-- ==== Sys2Proof/Laws/Ops.lean ====
section
/-! SUPPORT. For each shared operation, what it can do, said once: tables held by key, lookups and their refusals, events,
triggers, offers, and how a request row and an event row come out. -/

namespace Sys2Proof.Machine

/-! ### Tables held by ascending key -/

section Tables
variable {α : Type} {key : α → Nat}

theorem mem_putBy (x y : α) (ys : List α) (h : y ∈ putBy key x ys) : y = x ∨ y ∈ ys := by
  induction ys with
  | nil => simpa [putBy] using h
  | cons z zs ih =>
    simp only [putBy] at h
    split at h
    · simpa using h
    · split at h
      · simp only [List.mem_cons] at h ⊢; tauto
      · simp only [List.mem_cons] at h ⊢
        rcases h with h | h
        · exact .inr (.inl h)
        · rcases ih h with h | h
          · exact .inl h
          · exact .inr (.inr h)

theorem mem_putBy_self (x : α) (ys : List α) : x ∈ putBy key x ys := by
  induction ys with
  | nil => simp [putBy]
  | cons z zs ih =>
    simp only [putBy]
    split
    · simp
    · split
      · simp
      · simp [ih]

/-- An item of another key stays. -/
theorem mem_putBy_of_ne (x y : α) (ys : List α) (h : y ∈ ys) (hk : key y ≠ key x) : y ∈ putBy key x ys := by
  induction ys with
  | nil => simp at h
  | cons z zs ih =>
    simp only [putBy]
    split
    · exact List.mem_cons_of_mem _ h
    · split
      · rename_i hz
        rcases List.mem_cons.1 h with rfl | h
        · exact absurd hz.symm hk
        · exact List.mem_cons_of_mem _ h
      · rcases List.mem_cons.1 h with rfl | h
        · exact List.mem_cons_self
        · exact List.mem_cons_of_mem _ (ih h)

/-- A table in strictly ascending key stays one. -/
theorem putBy_pairwise (x : α) (ys : List α) (h : ys.Pairwise fun a b => key a < key b) :
    (putBy key x ys).Pairwise fun a b => key a < key b := by
  induction ys with
  | nil => simp [putBy]
  | cons z zs ih =>
    obtain ⟨hz, hs⟩ := List.pairwise_cons.1 h
    simp only [putBy]
    split
    · rename_i hx
      refine List.pairwise_cons.2 ⟨fun y hy => ?_, h⟩
      rcases List.mem_cons.1 hy with rfl | hy
      · exact hx
      · exact hx.trans (hz y hy)
    · split
      · rename_i hx
        exact List.pairwise_cons.2 ⟨fun y hy => hx ▸ hz y hy, hs⟩
      · refine List.pairwise_cons.2 ⟨fun y hy => ?_, ih hs⟩
        rcases mem_putBy x y zs hy with rfl | hy
        · omega
        · exact hz y hy

theorem length_putBy_le (x : α) (ys : List α) : (putBy key x ys).length ≤ ys.length + 1 := by
  induction ys with
  | nil => simp [putBy]
  | cons z zs ih =>
    simp only [putBy]
    split
    · simp
    · split
      · simp
      · simp only [List.length_cons]; omega

/-- A table keeps its length where the key is in it. -/
theorem length_putBy_of_mem (x : α) (ys : List α) (h : ys.Pairwise fun a b => key a < key b) (hx : ∃ y ∈ ys, key y = key x) :
    (putBy key x ys).length = ys.length := by
  induction ys with
  | nil => simp at hx
  | cons z zs ih =>
    obtain ⟨hz, hs⟩ := List.pairwise_cons.1 h
    obtain ⟨y, hy, hk⟩ := hx
    simp only [putBy]
    split
    · rename_i hx
      rcases List.mem_cons.1 hy with rfl | hy
      · omega
      · have := hz y hy; omega
    · split
      · simp
      · rename_i hne
        rcases List.mem_cons.1 hy with rfl | hy
        · exact absurd hk.symm hne
        · simp [ih hs ⟨y, hy, hk⟩]

/-- Looking up by key after a write: the item written under its key, and under another key what was there. -/
theorem find?_putBy (p : α → Bool) (k : Nat) (hp : ∀ y, p y = true ↔ key y = k) (x : α) (ys : List α) :
    (putBy key x ys).find? p = if key x = k then some x else ys.find? p := by
  induction ys with
  | nil => by_cases h : key x = k <;> simp [putBy, h, (hp x).2, mt (hp x).1]
  | cons z zs ih =>
    by_cases hx : key x = k
    · have hpx : p x = true := (hp x).2 hx
      simp only [putBy, hx, if_true] at ih ⊢
      split
      · simp [hpx]
      · split
        · simp [hpx]
        · rename_i hne
          have : p z = false := by simpa using mt (hp z).1 (fun h => hne (by omega))
          simp [this, ih]
    · have hpx : p x = false := by simpa using mt (hp x).1 hx
      simp only [putBy, hx, if_false] at ih ⊢
      split
      · simp [hpx]
      · split
        · rename_i he
          have : p z = false := by simpa using mt (hp z).1 (fun h => hx (by omega))
          simp [hpx, this]
        · simp [ih, List.find?_cons]

theorem mem_insertOrd (before : α → α → Bool) (x y : α) (ys : List α) : y ∈ insertOrd before x ys ↔ y = x ∨ y ∈ ys := by
  induction ys with
  | nil => simp [insertOrd]
  | cons z zs ih =>
    simp only [insertOrd]
    split
    · simp
    · simp [ih]; tauto

/-- Sorting keeps the items. -/
theorem mem_sortOrd (before : α → α → Bool) (y : α) (ys : List α) : y ∈ sortOrd before ys ↔ y ∈ ys := by
  induction ys with
  | nil => simp [sortOrd]
  | cons z zs ih => simp [sortOrd, mem_insertOrd, ih]

end Tables

/-! ### Lookups and the refusals of a number that names nothing -/

theorem State.resolve_eq_ok {s : State} {al : Byte} {e : AliasEntry} : s.resolve al = .ok e ↔ s.HasAlias al e := by
  unfold State.resolve State.HasAlias
  by_cases h : al = 0 ∨ al = 255
  · rw [if_pos h]
    exact ⟨fun h => (nomatch h), fun ⟨h0, h1, _⟩ => absurd h (by tauto)⟩
  · rw [if_neg h]
    rw [not_or] at h
    cases s.alias? al with
    | none => exact ⟨fun h => (nomatch h), fun ⟨_, _, h⟩ => (nomatch h)⟩
    | some e' => exact ⟨fun h' => ⟨h.1, h.2, by cases h'; rfl⟩, fun ⟨_, _, h'⟩ => by cases h'; rfl⟩

theorem State.resolve_zero_or_top {s : State} {al : Byte} (h : al = 0 ∨ al = 255) : s.resolve al = .error .range := by
  unfold State.resolve; rw [if_pos h]

theorem State.resolve_unknown {s : State} {al : Byte} (h0 : al ≠ 0) (h1 : al ≠ 255) (h : s.alias? al = none) :
    s.resolve al = .error .noSuch := by
  unfold State.resolve; rw [if_neg (not_or.2 ⟨h0, h1⟩), h]

theorem State.resolveSingle_eq_ok {s : State} {al : Byte} {p : Place} :
    s.resolveSingle al = .ok p ↔ s.SingleAlias al p := by
  constructor
  · intro h
    unfold State.resolveSingle at h
    split at h
    · cases h
    · rename_i e he
      split at h
      · rename_i q hm
        cases h
        exact ⟨e, State.resolve_eq_ok.1 he, hm⟩
      · cases h
  · rintro ⟨e, he, hm⟩
    simp [State.resolveSingle, State.resolve_eq_ok.2 he, hm]

theorem State.resolveSingle_group {s : State} {al : Byte} {e : AliasEntry} (h : s.HasAlias al e) (hm : 2 ≤ e.members.length) :
    s.resolveSingle al = .error .aliasGroup := by
  obtain ⟨number, members, answering⟩ := e
  rcases members with _ | ⟨a, _ | ⟨b, r⟩⟩
  · simp at hm
  · simp at hm
  · simp [State.resolveSingle, State.resolve_eq_ok.2 h]

theorem State.resolveTester_eq_ok {s : State} {al : Byte} {p : Place} :
    s.resolveTester al = .ok p ↔ s.TesterAlias al p := by
  constructor
  · intro h
    unfold State.resolveTester at h
    split at h
    · cases h
    · rename_i q hq
      split at h
      · cases h
      · split at h
        · cases h
        · rename_i h0 h1
          cases h
          exact ⟨State.resolveSingle_eq_ok.1 hq, h0, by simpa using h1⟩
  · rintro ⟨h, h0, h1⟩
    simp [State.resolveTester, State.resolveSingle_eq_ok.2 h, h0, h1]

theorem State.resolveTester_absent {s : State} {al : Byte} {p : Place} (h : s.SingleAlias al p)
    (h0 : (s.station p).state = .absent) : s.resolveTester al = .error .stationAbsent := by
  simp [State.resolveTester, State.resolveSingle_eq_ok.2 h, h0]

theorem State.resolveTester_handler {s : State} {al : Byte} {p : Place} (h : s.SingleAlias al p)
    (h0 : (s.station p).state ≠ .absent) (h1 : (s.station p).kind ≠ some .tester) :
    s.resolveTester al = .error .kindMismatch := by
  simp [State.resolveTester, State.resolveSingle_eq_ok.2 h, h0, h1]

theorem State.findLot_eq_ok {s : State} {n : LotNo} {l : Lot} : s.findLot n = .ok l ↔ s.HasLot n l := by
  unfold State.findLot State.HasLot
  by_cases h : n = 0
  · rw [if_pos h]
    exact ⟨fun h => (nomatch h), fun h' => absurd h h'.1⟩
  · rw [if_neg h]
    cases s.lot? n with
    | none => exact ⟨fun h => (nomatch h), fun h => (nomatch h.2)⟩
    | some m => exact ⟨fun h' => ⟨h, by cases h'; rfl⟩, fun h' => by cases h'.2; rfl⟩

theorem State.findProduct_eq_ok {s : State} {n : ProductNo} {e : Product} : s.findProduct n = .ok e ↔ s.HasProduct n e := by
  unfold State.findProduct State.HasProduct
  by_cases h : n = 0
  · rw [if_pos h]
    exact ⟨fun h => (nomatch h), fun h' => absurd h h'.1⟩
  · rw [if_neg h]
    cases s.product? n with
    | none => exact ⟨fun h => (nomatch h), fun h => (nomatch h.2)⟩
    | some m => exact ⟨fun h' => ⟨h, by cases h'; rfl⟩, fun h' => by cases h'.2; rfl⟩

theorem State.lot?_number {s : State} {n : LotNo} {l : Lot} (h : s.lot? n = some l) : l.number = n := by
  simpa using List.find?_some h

theorem State.mem_of_lot? {s : State} {n : LotNo} {l : Lot} (h : s.lot? n = some l) : l ∈ s.lots :=
  List.mem_of_find?_eq_some h

/-- R56: in an ordered table a record is found under its number. -/
theorem State.lot?_of_mem {s : State} (ho : s.LotsOrdered) {l : Lot} (h : l ∈ s.lots) : s.lot? l.number = some l := by
  have ho' : s.lots.Pairwise fun a b => a.number.toNat < b.number.toNat := ho
  unfold State.lot?
  generalize s.lots = ls at ho' h
  induction ls with
  | nil => simp at h
  | cons m ms ih =>
    obtain ⟨hm, hs⟩ := List.pairwise_cons.1 ho'
    rcases List.mem_cons.1 h with rfl | h
    · simp
    · have := hm l h
      have hne : (m.number == l.number) = false := by
        simp only [beq_eq_false_iff_ne, ne_eq]
        intro e; rw [e] at this; omega
      simp [hne, ih hs h]

/-- What the lot table holds after a record is changed under its number. -/
theorem State.lot?_modLot (s : State) (n m : LotNo) (f : Lot → Lot) (hf : ∀ l, (f l).number = l.number) :
    (s.modLot n f).lot? m = if m = n then (s.lot? m).map f else s.lot? m := by
  unfold State.lot? State.modLot
  simp only
  generalize s.lots = ls
  induction ls with
  | nil => simp
  | cons l ls ih =>
    simp only [List.map_cons, List.find?_cons]
    have hnum : (if l.number = n then f l else l).number = l.number := by split <;> simp [hf]
    rw [hnum]
    by_cases hm : l.number = m
    · subst hm
      by_cases hn : l.number = n <;> simp [hn]
    · have : (l.number == m) = false := by simpa using hm
      rw [this]
      simpa using ih

theorem State.product?_putProduct (s : State) (e : Product) (n : ProductNo) :
    (s.putProduct e).product? n = if e.number = n then some e else s.product? n := by
  have h := find?_putBy (key := fun x : Product => x.number.toNat) (fun y => y.number == n) n.toNat
    (by intro y; simp [BitVec.toNat_inj]) e s.catalog
  simpa [State.product?, State.putProduct, BitVec.toNat_inj] using h

theorem State.product?_dropProduct (s : State) (m n : ProductNo) :
    (s.dropProduct m).product? n = if n = m then none else s.product? n := by
  unfold State.product? State.dropProduct
  simp only
  generalize s.catalog = es
  induction es with
  | nil => simp
  | cons e es ih =>
    by_cases h : e.number = m
    · simp only [List.filter_cons, h, bne_self_eq_false, Bool.false_eq_true, if_false, ih, List.find?_cons]
      by_cases hn : n = m
      · simp [hn]
      · have : (m == n) = false := by simpa using Ne.symm hn
        simp [hn, this]
    · have : (e.number != m) = true := by simpa using h
      simp only [List.filter_cons, this, if_true, List.find?_cons, ih]
      by_cases hn : e.number = n
      · have : n ≠ m := by rw [← hn]; exact h
        simp [hn, this]
      · have : (e.number == n) = false := by simpa using hn
        simp [this]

:: Aim of the task ::
Write out exactly the lines from the line holding "by_cases hn : n = m" through the last line of the data, and nothing besides those lines.

:: Result of the task ::
      by_cases hn : n = m
      · simp [hn]
      · have : (m == n) = false := by simpa using Ne.symm hn
        simp [hn, this]
    · have : (e.number != m) = true := by simpa using h
      simp only [List.filter_cons, this, if_true, List.find?_cons, ih]
      by_cases hn : e.number = n
      · have : n ≠ m := by rw [← hn]; exact h
        simp [hn, this]
      · have : (e.number == n) = false := by simpa using hn
        simp [this]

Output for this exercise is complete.